Melissa Kite
It’s not cruel to shout at dogs
The decline in canine discipline has tragic consequences
‘Missing Dog, Please Do Not Call, Chase or Try To Grab Her!! She Will Run!!’
This notice, featuring the face of a cavalier spaniel, is once again pinned around the village where I live and all the neighbouring villages, country lanes and roadsides. I say again, because about six months ago an identical message was pinned up everywhere, but featuring another missing dog incident.
Is there a template for these missing dog notices, because they all seem to say the same daft thing, in Surrey anyway? ‘Do not call, chase or try to grab.’ Yes, that’s kind of why you lost your dog in the first place. I think you’ll find it was the lack of calling, chasing or trying to grab that led to your poor pooch becoming destitute.
What is wrong with dog owners nowadays? They have this new fangled idea that even calling a dog is wrong, because you are raising your voice. Not only must you never use any form of force, including pulling on its lead to steer it out of the way of a car, for instance. You must never shout at it either.
If the dog, therefore, decides to run away while out on a walk in the park, they simply let it run and run in the wrong direction, because to shout at it would be cruel in their view. Let the dog make its own decisions is what this new breed of dog owners seem to think. Let it go its own way, and express itself by running into the blue yonder, because to call the dog back would be aggressive.
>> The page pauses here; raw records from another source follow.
-- ==== Sys2Proof/Machine/Cycle.lean ====
section
/-!
DEFINITION. A region's schedule (R85, R163): the CTL slot and the loop stack (R91), the activity of a cycle (R191 to
R194), stalls and their attribution (R164), and the execution of one schedule cycle.
-/
namespace Sys2Proof.Machine

namespace State

/-- MARK (R91, R465): an entry of the region's trace buffer. -/
def ctlMark (s : State) (r c v : Nat) : State :=
  let g := s.region r
  let i := s.fld (Rg.TRACE_IDX_IDX r)
  let s := s.wr (Rg.TRACE r (4 * i)) g.cycle
  let s := s.wr (Rg.TRACE r (4 * i + 1)) (v % 65536 * 65536 + c)
  let s := s.wr (Rg.TRACE r (4 * i + 2)) ((g.seg.map SegRun.no).getD 0x7FFF)
  s.setFld (Rg.TRACE_IDX_IDX r) ((i + 1) % 256)

/-- SEGEND (R91): the region's segment ends, and a barrier that waited for it may end too (R294, R299). -/
def ctlSegend (s : State) (r : Nat) : State := (s.modRegion r fun g => { g with seg := none }).holdFinish

/-- May a region issue: not halted (R166), and its ACLK not stopped by a trip (R366)? -/
def live (s : State) (r : Nat) : Bool := !(s.region r).halted && !s.tripped r

/-- Is the region able to execute: in a segment, powered, and live (R163, R166)? -/
def running (s : State) (r : Nat) : Bool :=
  s.live r && (s.region r).seg.isSome && s.reachable r

/-! ### Encodings -/

/-- Are the slots of the bundle that cluster `c` would issue in cycle `n` all allowed (R90)? -/
def bundleOk (s : State) (r c n : Nat) : Bool :=
  let k := s.cluster r c
  let w := s.progPeek r c k.pc
  let ctl := wbits w 31 26
  let pr := EngSlot.ofNat (wbits w 79 32)
  let po := EngSlot.ofNat (wbits w 127 80)
  let v := VecSlot.ofWord w
  let mem := wbits w 223 192
  let link := wbits w 255 224
  0 < k.idle ||
  (decide (ctl ≤ 4)
   && (pr.op == 0 || (pr.op == 1 && s.engineOk r c pr 1 n))
   && (po.op == 0 || (po.op == 1 && s.engineOk r c po 2 n) || (po.op == 2 && s.cbOk r c po.tile (po.low % 4 + 1) n))
   && (v.op == 0 || s.vecOk r c v n)
   && (bits mem 31 28 == 0
       || (bits mem 31 28 == 1 && s.xferOk r c (bits mem 26 13) n (bit mem 27) fun _ => true)
       || (bits mem 31 28 == 2 && s.memFree r c n))
   && (bits link 31 28 == 0 || (bits link 31 28 == 1 && s.routeOk r c (bits link 26 13) n fun _ => true)))

/-! ### Activity -/

/-- Bank accesses of the MEM path's operation `m` in cycle `n` that are its own row's (R130, R223). -/
def memAccesses (s : State) (r c n : Nat) (m : MemOp) : Nat :=
  (match s.memRowAt r c m n with | some row => (s.memWords r c m row).1.length | none => 0)
    + (if !m.rel ∧ m.d.kind = 4 ∧ n = m.issue + 1 then 1 else 0)

/-- Words that a stream reads from its local source in cycle `n` (R109, R156, R157). -/
def streamAccesses (st : Stream) (n : Nat) : Nat :=
  let i := n - st.issue
  if !st.d.localSrc || n < st.issue || st.d.beats ≤ i then 0
  else if st.d.frame = 1 then
    let p := frameAt 0 st.periods i
    Nat.min 24 (ceilDiv (34 * frameBlocks st.nblk p.1) 8 - 24 * p.2.1)
  else if st.d.srcb = 4 ∧ !st.takesB i then 0 else 16

/-- Bank accesses of cluster `c` in cycle `n` (R130, R191). -/
def bankAccesses (s : State) (r c n : Nat) : Nat :=
  let k := s.cluster r c
  let sum (l : List Nat) : Nat := l.foldl (· + ·) 0
  sum (k.mem.map (s.memAccesses r c n)) + (k.pend.filter fun p => isAccess p && decide (p.due ≤ n)).length
    + sum (k.runs.map fun x => (biasWords (s.handle r c x.d.biash) x n).length)
    + sum ((k.streams ++ (s.upcoming r c n).toList).map fun st => streamAccesses st n)

/-- AU of cluster `c` in schedule cycle `n` (R191). -/
def clusterAu (s : State) (r c n : Nat) : Nat :=
  let k := s.cluster r c
  let vec := k.idle == 0 && (VecSlot.ofWord (s.progPeek r c k.pc)).op != 0
  (if 0 < n ∧ n ≤ k.pressEnd then 16 else 0) + (if 0 < n ∧ n ≤ k.pourEnd then 6 else 0)
    + (if vec || k.sfu.any (fun p => decide (p.1 ≤ n ∧ n < p.2)) then 3 else 0) + s.bankAccesses r c n

/-- AU of region `r` in schedule cycle `n` (R191, R192). -/
def regionAu (s : State) (r n : Nat) : Nat := ((s.enabledClusters r).map fun c => s.clusterAu r c n).foldl (· + ·) 0

/-- The activity check of a cycle (R192 to R194): the window count and its peak, or fault 0x020C. -/
def auCheck (s : State) (r n : Nat) : State :=
  let win := (if n % 1024 = 0 then 0 else s.fld (Rg.AU_WIN_COUNT r)) + s.regionAu r n
  let decl := match (s.region r).seg with
    | some g => imgDecl s.image s.place r g.idx
    | none => 0
  if decl < win then s.raise r { code := 0x20C, detail := n / 1024, aux := win }
  else
    let s := s.setFld (Rg.AU_WIN_COUNT r) win
    if s.fld (Rg.AU_PEAK_PEAK r) < win then s.setFld (Rg.AU_PEAK_PEAK r) win else s

/-! ### Execution -/

/-- A step over a list of clusters: every cluster takes its part even if another has faulted in this ACLK (R112). -/
def allClusters (f : State → Nat → State) (cs : List Nat) (s : State) : State := cs.foldl f s

/-- The slots of the bundle of cluster `c` issue in cycle `n`, LINK down to PRESS (R89, R112). -/
def issueSlots (s : State) (r c n : Nat) : State :=
  let k := s.cluster r c
  if 0 < k.idle then s
  else
    match s.progFetch r c k.pc 0xFF with
    | (none, s) => s
    | (some w, s) =>
      let link := wbits w 255 224
      let mem := wbits w 223 192
      let po := EngSlot.ofNat (wbits w 127 80)
      let pr := EngSlot.ofNat (wbits w 79 32)
      let v := VecSlot.ofWord w
      let s := if bits link 31 28 = 1 then s.routeIssue r c (bits link 26 13) (bit link 27) n k.pc else s
      let s := if bits mem 31 28 = 1 then s.xferIssue r c (bits mem 26 13) (bit mem 27) n k.pc
        else if bits mem 31 28 = 2 then s.relIssue r c (bits mem 26 21) n k.pc else s
      let s := if v.op = 0 then s else s.vecIssue r c v n k.pc
      let s := if po.op = 1 then s.engineIssue r c po 2 n k.pc
        else if po.op = 2 then s.cbIssue r c po.tile (po.low % 4 + 1) n k.pc else s
      if pr.op = 1 then s.engineIssue r c pr 1 n k.pc else s

/-- The CTL slot of cluster `c`, and its next bundle (R85, R91). -/
def ctlStep (s : State) (r c : Nat) : State :=
  let k := s.cluster r c
  let w := wbits (s.progPeek r c k.pc) 31 0
  if k.idle = 0 ∧ bits w 31 26 = 3 then s.ctlSegend r
  else
    let s := if k.idle = 0 ∧ bits w 31 26 = 4 then s.ctlMark r c (bits w 15 0) else s
    s.setCluster r c (k.ctl w)

/-- What a cluster moves in cycle `n` after its issue: pops, streams, the engines, the MEM path and bank accesses. -/
def moveCluster (s : State) (r c n : Nat) : State :=
  let s := s.popSides r c n everySource
  let s := s.streamsCycle r c n
  let s := s.enginesCycle r c n
  let s := s.memCycle r c n
  s.landSel r c n isAccess

/-- The inbound queues that blocked operations wait on show WAIT, the others do not (R161). -/
def setWaits (s : State) (r : Nat) (qs : List Nat) : State :=
  (List.range 22).foldl (fun s q =>
    let v := if qs.contains q then 1 else 0
    if s.fld (Rg.QSTAT_WAIT r q) = v then s else s.setFld (Rg.QSTAT_WAIT r q) v) s

/-- The start of schedule cycle `n` of region `r`: due effects land (R87) and activity is checked (R194). -/
def opening (s : State) (r n : Nat) : State := (allClusters (fun s c => s.land r c n) (s.enabledClusters r) s).auCheck r n

/-- An asserted operation on a queue that is not ready faults (R111). -/
def assertFault (s : State) (r : Nat) (q : QDue) : State :=
  s.raise r { code := 0x201, cluster := q.c, bundle := q.bundle, slot := q.slot, qh := q.qh, detail := q.idx }

/-- The asserted operations on queues that are not ready; one on a fenced queue faults as such (R111, R167). -/
def unready (qs : List QDue) : List QDue := qs.filter fun q => q.asserted && !q.ready && !q.fenced

/-- Operations on fenced queues fault (R167). -/
def fenceFaults (s : State) (r : Nat) (qs : List QDue) : State :=
  (qs.filter QDue.fenced).foldl (fun s q =>
    s.raise r { code := 0x203, cluster := q.c, bundle := q.bundle, slot := q.slot, qh := q.qh }) s

/-- Operations that hold the region: of the blocking form, and not ready (R110). -/
def blockers (due : List QDue) : List QDue := due.filter fun q => !q.asserted && !q.ready

/-- An ACLK for pending cycle `n` whose due queue operations are `due` begins, and its faults are gathered (R112): those that
arise as the cycle opens, operations on fenced queues, asserted operations on queues that are not ready where the ACLK is
the one that executes the cycle (R111), and a HALT that waits (R173). -/
def faultsAt (s : State) (r n : Nat) (due : List QDue) (last : Bool) : State :=
  let s := ((s.openBatch r).opening r n).fenceFaults r due
  let s := if last then (unready due).foldl (fun s q => s.assertFault r q) s else s
  match (s.region r).haltReq with
  | some src => (s.modRegion r fun g => { g with haltReq := none }).raise r { code := 0x20D, detail := src }
  | none => s

/-- Schedule cycle `n` of region `r`, which has opened without a fault (`faultsAt`), executes (R85, R163): deliveries and
bundles move, and the counter advances. Every fault of the ACLK is recorded (R112). -/
def executeCycle (s : State) (r n : Nat) : State :=
  let cs := s.enabledClusters r
  let s := s.setWaits r []
  let s := s.modRegion r fun g => { g with stall := 0, wstall := 0, stallReqs := g.stallReqs.filter fun e => decide (n < e.cycle) }
  let s := allClusters (fun s c => s.landSel r c n isDeliver) cs s
  let s := allClusters (fun s c => s.issueSlots r c n) cs s
  let s := allClusters (fun s c => s.moveCluster r c n) cs s
  let s := allClusters (fun s c =>
    s.modCluster r c fun k => { k with inb := k.inb.filter fun b => decide (n < b.at_) }) cs s
  let s := s.flush r
  if (s.region r).halted then s
  else
    let s := allClusters (fun s c => s.ctlStep r c) cs s
    s.modRegion r fun g => { g with cycle := n + 1 }

/-- The length of the widening and excess-beat stalls that fall on cycle `n` (R80, R163). -/
def stallLen (g : Region) (n : Nat) : Nat :=
  (g.stallReqs.filter fun e => e.cycle == n).foldl (fun m e => Nat.max m e.len) 0

/-- AU of the extra passes in stall ACLK `k` of cycle `n` (R191). -/
def stallAu (g : Region) (n k : Nat) : Nat :=
  (g.stallReqs.filter fun e => e.cycle == n && decide (k < e.len)).foldl (fun m e => m + e.au) 0

/-- Stall ACLK `k` of cycle `n` moves the extra passes and beats that it is for (R80, R158) unless a queue that an
asserted move needs is not ready, which is a fault (R111), and is counted (R164). -/
def stallStep (s : State) (r n k : Nat) (fs : List FlowAt) (due : List QDue) : State :=
  let s := s.modRegion r fun g => { g with stall := g.stall + 1, wstall := g.wstall + 1 }
  let s := (s.count (Rg.WSTALL_COUNT r) 1).count (Rg.STALL_AU r) (stallAu (s.region r) n k)
  let s := (unready due).foldl (fun s q => s.assertFault r q) (s.openBatch r)
  (if (s.region r).halted then s else s.stallMove r (n - 1) fs).flush r

/-- An ACLK of region `r` that is a stall ACLK of cycle `n` for a widening or excess-beat stall (R163, R164): while a queue
that a beat of the stall needs is not ready, the stall waits. -/
def wideStall (s : State) (r n : Nat) : State :=
  match s.stallPath r n (s.region r).wstall with
  | (fs, s) =>
    let due := s.stallDue r (n - 1) fs
    if (due.any QDue.fenced) then ((s.openBatch r).fenceFaults r due).flush r
    else if (blockers due).isEmpty then s.stallStep r n (s.region r).wstall fs due
    else
      ((s.modRegion r fun g => { g with stall := g.stall + 1 }).count (Rg.WSTALL_COUNT r) 1).setWaits r
        ((blockers due).filterMap QDue.inq)

/-- An ACLK of region `r` that is a stall ACLK of its pending cycle because a queue is not ready (R110, R164). -/
def queueStall (s : State) (r : Nat) (due : List QDue) : State :=
  ((s.modRegion r fun g => { g with stall := g.stall + 1 }).count (Rg.QSTALL_COUNT r) 1).setWaits r
    ((blockers due).filterMap QDue.inq)

/-- One ACLK of region `r` for its pending schedule cycle (R112, R163, R164, R167): a fault takes effect before anything
issues or moves, and before a stall begins or goes on; otherwise the ACLK is a stall ACLK of the cycle, or executes it. -/
def aclk (s : State) (r : Nat) : State :=
  let g := s.region r
  let n := g.cycle
  let due := s.dueOps r n
  let stalls := decide (g.wstall < stallLen g n)
  let o := s.faultsAt r n due (!stalls && (blockers due).isEmpty)
  if (o.region r).halted then (o.flush r).setWaits r []
  else if stalls then s.wideStall r n
  else if (blockers due).isEmpty then o.executeCycle r n
  else s.queueStall r due

/-- Would the ACLK execute the pending cycle? -/
def executes (s : State) (r : Nat) : Bool :=
  let g := s.region r
  let due := s.dueOps r g.cycle
  decide (stallLen g g.cycle ≤ g.wstall) && (blockers due).isEmpty && !((s.faultsAt r g.cycle due true).region r).halted

/-- The operations that hold the pending cycle: those of an excess-beat stall in progress, otherwise the cycle's own. -/
def heldUp (s : State) (r : Nat) : List QDue :=
  let g := s.region r
  if g.wstall < stallLen g g.cycle then
    let x := s.stallPath r g.cycle g.wstall
    blockers (x.2.stallDue r (g.cycle - 1) x.1)
  else blockers (s.dueOps r g.cycle)

/-- A queue-stall timeout (R165): the pending cycle's stall ACLK have reached the limit and a blocking operation is
still not ready. -/
def queueTimeout (s : State) (r : Nat) : State :=
  let g := s.region r
  let lim := s.fld (Rg.QCTL_LIMEXP r)
  match s.heldUp r with
  | [] => s
  | q :: _ =>
    if lim = 0 ∨ g.stall < 2 ^ lim then s
    else s.raise r { code := 0x202, cluster := q.c, bundle := q.bundle, slot := q.slot, qh := q.qh, detail := g.stall,
                     aux := q.slot }

/-- May the region pop its segment queue: an image is READY or RUNNING, the region is not in a segment, halted,
tripped or held, and no swap holds it (R176, R295, R326)? -/
def mayBegin (s : State) (r : Nat) : Bool :=
  let g := s.region r
  let st := s.fld Rg.IMG_STAT_STATE
  (st == 3 || st == 4) && g.seg.isNone && s.live r && !s.gopHolds r && s.reachable r
  && !(s.flag (Rg.SWP_HOLD_ARM r) && !s.swpDone r) && !(s.enabledClusters r).isEmpty

/-- A cluster at the entry of a segment (R85). -/
def enterCluster (s : State) (r c idx : Nat) : State :=
  s.modCluster r c fun k =>
    { k with pc := cfgEntry (s.clusterSection 0x13 r c) idx % 16384, idle := 0, loops := [], mem := [], runs := [], streams := [],
             inb := [], pressEnd := 0, pourEnd := 0, sfu := [] }

/-- The segment queue is popped and the segment begins (R85, R176): every effect of the last segment has landed. -/
def beginSegment (s : State) (r : Nat) : State :=
  match (s.region r).segq with
  | [] => s
  | no :: rest =>
    match segIndex s.image s.place no with
    | none => s
    | some idx =>
      let cs := s.enabledClusters r
      let last := (s.region r).cycle + 2 ^ 33
      let s := allClusters (fun s c => s.landSel r c last fun p => !isDeliver p) cs s
      let s := allClusters (fun s c => s.landSel r c (last + 4) fun p => !isDeliver p) cs s
      let s := allClusters (fun s c => s.enterCluster r c idx) cs s
      let s := s.modRegion r fun g =>
        { g with seg := some ⟨no, idx⟩, cycle := 0, segq := rest, stall := 0, wstall := 0, stallReqs := [] }
      let s := s.wr (Rg.SEGSEQ r) (s.rd (Rg.SEGSEQ r) + 1)
      if s.fld Rg.IMG_STAT_STATE = 3 then s.setImgState 4 else s

end State
end Sys2Proof.Machine
end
Needless to say, a lot of dogs have gone missing since this new generation of owners came on stream after lockdown and home working made dog ownership way too accessible for townie woolly liberals with their ridiculously wet, passive ideas.
I saw a huge ridgeback the other day galloping away from its owner across the green in front of my house, heading at breakneck speed for the road, and all she did was watch him while bleating, ‘Oh dear!’
I also saw a labradoodle – or maybe it was an oversized cockapoo, it’s hard to tell, they’re all so badly bred and mass-produced for the idiot market now – standing in the middle of the green barking at a stranger as its owner looked on laughing.
It was off the lead and had marched up to this innocent bystander and was machine-gunning him with aggression. Yap, yap, yap, it went for so long that I had walked my dogs round the green and back and it was still doing it as we returned through our front door.
The owner simply allowed the dog to harangue the stranger and appeared to be explaining to this stranger that he must try to make friends with the dog in order to help the dog like people more. As I went inside, the passerby was kneeling at the dog’s feet begging him to be nice.
What a pair of dingbats. The people, not the dog.
Anyway, this notice for the lost cavalier spaniel, or cavapoo, or cavadoodle, or whatever, is all over Surrey and to no avail, so far as one can tell. The dog is long gone, one suspects, because the owner abided by their animal-rightsy idea of not calling it, not chasing it and not grabbing it. If I ever happen to meet her, or him, taking these notices down, I shall ask: ‘How’s that working out for ya?’
‘Oh, and while we are on the subject, if I had seen this poor dog of yours, what was it you wanted me to do, once we rule out calling it, chasing it and grabbing it?’ No doubt they have the notion someone might kneel before it and try to reason with it, perhaps attempt to engage it in conversation about the Ukraine conflict, or ask for its views on Brexit, maybe offer it a vegan sausage roll, just to earn its trust while they ring the number on the poster so the owner can come and do something humane with a huge net on a long pole, or possibly hire a zoologist to shoot it with a tranquiliser dart. Who knows?
My main concern is that my little spaniel Cydney is home after surgery to rectify an exploding cyst. As we sat in the waiting room of the hospital, she bounded out of a door on the end of a slip lead attached to a smiling vet who told me they had all fallen in love with her during her four-night stay. I know what she means. Cyd is very special. I love her so much I didn’t even feel it as I split the £4,200 bill between four credit cards.